**Problem to work on**
Pull every line holding the string "huin" from the records below.

**Data supplied**
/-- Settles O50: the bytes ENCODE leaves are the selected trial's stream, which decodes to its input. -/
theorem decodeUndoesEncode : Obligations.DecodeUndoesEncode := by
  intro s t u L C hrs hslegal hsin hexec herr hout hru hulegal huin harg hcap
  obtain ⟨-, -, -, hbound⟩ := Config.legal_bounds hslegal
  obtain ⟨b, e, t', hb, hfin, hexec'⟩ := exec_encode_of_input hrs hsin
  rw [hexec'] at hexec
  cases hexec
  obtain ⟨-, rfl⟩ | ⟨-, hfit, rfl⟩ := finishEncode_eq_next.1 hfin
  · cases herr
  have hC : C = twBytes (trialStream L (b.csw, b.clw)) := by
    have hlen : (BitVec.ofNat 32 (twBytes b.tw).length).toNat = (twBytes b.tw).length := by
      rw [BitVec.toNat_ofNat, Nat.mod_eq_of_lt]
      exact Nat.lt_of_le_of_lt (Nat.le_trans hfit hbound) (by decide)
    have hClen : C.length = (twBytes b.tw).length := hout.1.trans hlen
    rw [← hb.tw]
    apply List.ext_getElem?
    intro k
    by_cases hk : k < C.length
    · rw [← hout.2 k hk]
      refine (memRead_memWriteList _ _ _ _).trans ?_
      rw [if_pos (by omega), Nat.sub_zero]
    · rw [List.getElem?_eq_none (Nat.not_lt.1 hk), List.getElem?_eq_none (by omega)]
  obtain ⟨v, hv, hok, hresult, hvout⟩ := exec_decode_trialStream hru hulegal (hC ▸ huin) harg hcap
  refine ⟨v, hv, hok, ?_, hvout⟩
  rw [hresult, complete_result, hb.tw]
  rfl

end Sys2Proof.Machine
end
---
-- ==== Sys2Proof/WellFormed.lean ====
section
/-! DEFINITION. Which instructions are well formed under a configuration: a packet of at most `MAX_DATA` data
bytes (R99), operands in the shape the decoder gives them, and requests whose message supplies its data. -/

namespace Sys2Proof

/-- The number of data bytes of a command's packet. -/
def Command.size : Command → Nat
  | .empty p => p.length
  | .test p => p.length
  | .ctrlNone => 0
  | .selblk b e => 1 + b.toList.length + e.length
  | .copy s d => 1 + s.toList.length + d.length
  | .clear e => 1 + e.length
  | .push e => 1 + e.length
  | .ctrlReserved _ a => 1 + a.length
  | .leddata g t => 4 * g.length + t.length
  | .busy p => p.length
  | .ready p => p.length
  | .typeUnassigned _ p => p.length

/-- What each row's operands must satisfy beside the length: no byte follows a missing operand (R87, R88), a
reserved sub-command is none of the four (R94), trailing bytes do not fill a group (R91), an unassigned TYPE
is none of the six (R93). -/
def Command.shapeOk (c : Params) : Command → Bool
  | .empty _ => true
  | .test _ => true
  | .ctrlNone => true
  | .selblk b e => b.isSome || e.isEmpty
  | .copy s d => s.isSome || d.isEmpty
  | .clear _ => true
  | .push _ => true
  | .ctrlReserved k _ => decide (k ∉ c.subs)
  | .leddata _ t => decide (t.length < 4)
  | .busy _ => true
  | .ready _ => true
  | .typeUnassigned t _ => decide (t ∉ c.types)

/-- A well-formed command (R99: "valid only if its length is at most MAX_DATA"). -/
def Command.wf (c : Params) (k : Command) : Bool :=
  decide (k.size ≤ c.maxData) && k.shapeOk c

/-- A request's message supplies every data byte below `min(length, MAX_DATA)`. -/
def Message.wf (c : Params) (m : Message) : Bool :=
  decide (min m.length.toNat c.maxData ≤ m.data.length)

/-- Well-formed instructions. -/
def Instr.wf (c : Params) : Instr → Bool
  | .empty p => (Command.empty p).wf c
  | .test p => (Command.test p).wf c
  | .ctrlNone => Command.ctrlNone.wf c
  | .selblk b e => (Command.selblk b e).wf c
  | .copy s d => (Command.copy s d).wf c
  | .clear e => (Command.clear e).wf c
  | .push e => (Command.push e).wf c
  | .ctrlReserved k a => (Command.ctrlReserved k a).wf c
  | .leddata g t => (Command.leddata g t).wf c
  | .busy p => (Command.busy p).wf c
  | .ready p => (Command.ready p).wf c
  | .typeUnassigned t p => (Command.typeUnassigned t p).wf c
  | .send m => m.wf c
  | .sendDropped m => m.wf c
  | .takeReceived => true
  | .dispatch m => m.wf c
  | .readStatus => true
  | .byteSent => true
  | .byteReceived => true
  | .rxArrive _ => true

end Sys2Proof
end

**Result**
  intro s t u L C hrs hslegal hsin hexec herr hout hru hulegal huin harg hcap
  obtain ⟨v, hv, hok, hresult, hvout⟩ := exec_decode_trialStream hru hulegal (hC ▸ huin) harg hcap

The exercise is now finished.